-- ==== Sys2Proof/Machine/DAcq.lean ====
section
/-! DEFINITION. Data of the acquisition slices: ingest streams, points and surge samples (chapter 03), filter chains
(chapter 04), trigger units (chapter 05). -/

namespace Sys2Proof.Machine

/-- A value and its quality word of R95. -/
structure Smp where
  v : Int := 0
  q : BitVec 32 := 1
  deriving DecidableEq, Repr

/-- Stream states (R98). -/
inductive StreamSt where
  | idle | waiting | running | lost
  deriving DecidableEq, Repr

/-- The samples of one ASDU, placed for the absolute sample number `a` (R93). -/
structure Placed where
  a : Nat
  asdu : Nat
  vals : List Smp
  deriving DecidableEq, Repr

/-- One surge sample instant of a unit: channel, count, quality, SCALE (R104, R105). -/
structure SurgePt where
  /-- 2^-16 ns. -/
  t16 : Nat
  q : BitVec 16
  per : Nat
  vals : List (Nat × Int × BitVec 32 × BitVec 32)
  deriving DecidableEq, Repr

/-- A change of points that takes effect in the snapshot of slot `eff` and later (R102). -/
structure PointSet where
  eff : Nat
  pts : List (Nat × BitVec 32 × BitVec 32)
  deriving DecidableEq, Repr

/-- Runtime of one stream-table entry. -/
structure StreamRt where
  st : StreamSt := .idle
  /-- Key slot B is current, and the instant to which the other slot is accepted (R85), 2^-16 ns. -/
  keyB : Bool := false
  prevEnd : Option Nat := none
  /-- Simulated operation (R87). -/
  sim : Bool := false
  /-- SV: absolute sample number of the last placed sample (R94); Griuz: instant after the last placed sample. -/
  last : Option Nat := none
  pend : List Placed := []
  surge : List SurgePt := []
  /-- Last Griuz SEQ (R107), and the instant at which the next closed surge sample is expected. -/
  seq : Option Nat := none
  expect : Option Nat := none
  /-- Sample period of the latest surge frame, ns. -/
  sper : Nat := 500
  /-- SV: the last values by ASDU and the missing instants held so far (R96). -/
  vals : Tbl (List Smp) := []
  held : Tbl Nat := []
  /-- Consecutive missing slots (R97). -/
  miss : Nat := 0
  /-- GOOSE: last accepted stNum and sqNum, member values held, layout under the current CONF_REV, t, expiry (R101, R102). -/
  stNum : Nat := 0
  sqNum : Nat := 0
  goose : List (BitVec 32 × BitVec 32) := []
  layout : Option (List Nat) := none
  goT : List (BitVec 8) := []
  expiry : Nat := 0
  pts : List PointSet := []
  /-- TAI second of the last AUTH_FAIL event (R86). -/
  failSec : Option Nat := none
  deriving DecidableEq, Repr

/-- Settings and runtime an entry had before a change at the edge of slot `until_`: its slots before that edge close
under them (R98, R129). -/
structure OldStream where
  entry : Nat
  until_ : Nat
  words : List (BitVec 32)
  rt : StreamRt
  deriving DecidableEq, Repr

/-- One source of a port pair's duplicate record (R83). -/
structure DupSrc where
  mac : Nat
  hi : Nat
  /-- Sequence numbers of the window that were accepted, that were forwarded, and the module's own. -/
  seen : List Nat := []
  fwd : List Nat := []
  own : List Nat := []
  /-- Edge of the last use. -/
  last : Nat := 0
  deriving DecidableEq, Repr

structure IgState where
  streams : Tbl StreamRt := []
  olds : List OldStream := []
  /-- Per-stream counters by 16·entry + index, and the other counters by set-up offset (R108, R494). -/
  cnt : Tbl Nat := []
  other : Tbl Nat := []
  dup : Tbl (List DupSrc) := []
  /-- Points of the snapshot of each croft's latest closed slot, by 6144·croft + point (R102, R495). -/
  points : Tbl (BitVec 32 × BitVec 32) := []
  /-- Open slots of each croft, rising, and a change of its bell lag: edge of the change and the old lag (R24, R64). -/
  opens : Tbl (List Nat) := []
  lagOld : Tbl (Nat × Nat) := []
  /-- The latest closed slot of each croft. -/
  closed : Tbl Nat := []
  /-- QUALITY at the latest slot edges, newest first (R25). -/
  edges : List (Nat × BitVec 16) := []
  deriving DecidableEq, Repr

/-- An output of a chain (R115, R116). -/
structure COut where
  v : Int := 0
  q : BitVec 32 := 1
  t16 : Nat := 0
  tq : BitVec 16 := 0
  seq : Nat := 0
  settled : Bool := false
  /-- Instant of the sample that completed it. -/
  at_ : Nat := 0
  /-- Slot at whose close it was made, and the edge of that bell as an absolute slot number. -/
  slot : Nat := 0
  bell : Nat := 0
  /-- Number of its history. -/
  hist : Nat := 0
  deriving DecidableEq, Repr

/-- One chain (R110 to R132). -/
structure ChainRt where
  /-- Number of the history, and input samples taken in since it started. -/
  hist : Nat := 0
  taken : Nat := 0
  settled : Bool := false
  /-- Delay line of each stage, newest first. -/
  lines : List (List Int) := []
  /-- Quality and saturation of the inputs in the span, newest first. -/
  span : List (BitVec 32 × Bool) := []
  /-- Outputs since history started; the latest output, kept over a restart (R116). -/
  outs : Nat := 0
  last : Option COut := none
  /-- The latest outputs, newest first, at most 16 (R220). -/
  recent : List COut := []
  above : Bool := false
  thSet : Bool := false
  thQ : BitVec 32 := 0
  satCnt : Nat := 0
  /-- Settings before a committed change: slots below the number use them (R129), and whether the change restarts. -/
  olds : List (Nat × List (BitVec 32)) := []
  /-- First slots of samples that start a history anew (R130, R132). -/
  restart : List Nat := []
  deriving DecidableEq, Repr

/-- Trigger unit of a surge channel (R138). -/
structure SurgeTrig where
  above : Bool := false
  armed : Bool := false
  prev : Option Int := none
  deriving DecidableEq, Repr

/-- A trigger: instant, quality of its time word, unit (channel-equivalent or surge channel), edge, INTERP_NONE, and the
instant of the sample that carries it. -/
structure Trig where
  t16 : Nat
  tq : BitVec 16
  unit : Nat
  rise : Bool
  noInterp : Bool := false
  at_ : Nat
  /-- The output v1 that raised it: value, quality word, instant (R128). -/
  v : Int := 0
  vq : BitVec 32 := 0
  vt : Nat := 0
  deriving DecidableEq, Repr

/-- Runtime of a combined trigger (R141). -/
structure CtRt where
  /-- COIN: recorded instant by member. -/
  marks : Tbl Nat := []
  /-- SEQ: step and the previous step's instant. -/
  step : Nat := 0
  prev : Nat := 0
  /-- Firing instants of the latest 3 s, newest first, for R178. -/
  fired : List Nat := []
  deriving DecidableEq, Repr

structure FcState where
  /-- Chains by 2048·croft + channel-equivalent. -/
  chains : Tbl ChainRt := []
  winIgn : Tbl Nat := []
  deriving DecidableEq, Repr

/-- Segment states (R147). -/
inductive SegSt where
  | free | filling | held
  deriving DecidableEq, Repr

/-- States of a capture unit. -/
inductive CapSt where
  | idle | armed | post | closing | waitSeg
  deriving DecidableEq, Repr

/-- A record kept in the segment: its number, time word, and the SCALE words of a surge record, as far as a sample of each channel has
brought one. -/
structure CapMark where
  n : Nat
  t : Stamp
  scales : List (Option (BitVec 32)) := []
  deriving DecidableEq, Repr

/-- What a unit takes in processing order (R152): a record sample or a trigger. A missing surge sample carries no SCALE. -/
inductive CapItem where
  | smp (t : Stamp) (vals : List (Int × BitVec 32)) (scales : List (Option (BitVec 32)))
  | trg (t : Stamp) (flags : BitVec 32)
  deriving DecidableEq, Repr

/-- One capture unit (R143 to R157). -/
structure CapUnit where
  st : CapSt := .idle
  /-- Profile copied at arming with overrides applied, and its channel list. -/
  prof : List (BitVec 32) := []
  pre : Nat := 0
  post : Nat := 0
  list : List (BitVec 32) := []
  rate : Nat := 0
  /-- Captures still to make; none = until aborted. -/
  left : Option Nat := none
  ring : Nat := 0
  flight : Nat := 0
  seg : Nat := 0
  segs : Tbl SegSt := []
  /-- Records written into the segment since arming; the slot of the newest record is `taken − 1` mod C. -/
  taken : Nat := 0
  /-- The records kept, newest first. -/
  marks : List CapMark := []
  trig : Option Stamp := none
  /-- Record number of the trigger sample. -/
  trigRec : Option Nat := none
  flags : BitVec 32 := 0
  /-- Number of the latest record whose SCALE differs from its predecessor's. -/
  scaleAt : Option Nat := none
  trigScales : List (BitVec 32) := []
  dead : Nat := 0
  missed : Nat := 0
  inPost : Nat := 0
  serial : Nat := 0
  /-- Edge of the last completion while the unit waits for a segment (R154). -/
  deadFrom : Option Nat := none
  /-- Samples and triggers delivered after the last post record and before its completion. -/
  todo : List CapItem := []
  /-- Binary entries by slot, newest first. -/
  bins : List (Nat × List Bool) := []
  /-- First slot under settings that end the service (R157). -/
  cut : Option Nat := none
  deriving DecidableEq, Repr

structure TgState where
  surge : Tbl SurgeTrig := []
  /-- Combined triggers by 16·croft + number. -/
  cts : Tbl CtRt := []
  caps : Tbl CapUnit := []
  deriving DecidableEq, Repr

end Sys2Proof.Machine
end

----------------

PROBLEM TO SOLVE => Tally the lines in the records above that contain the word "them". Write the number and nothing else.

EXPECTED ANSWER => 2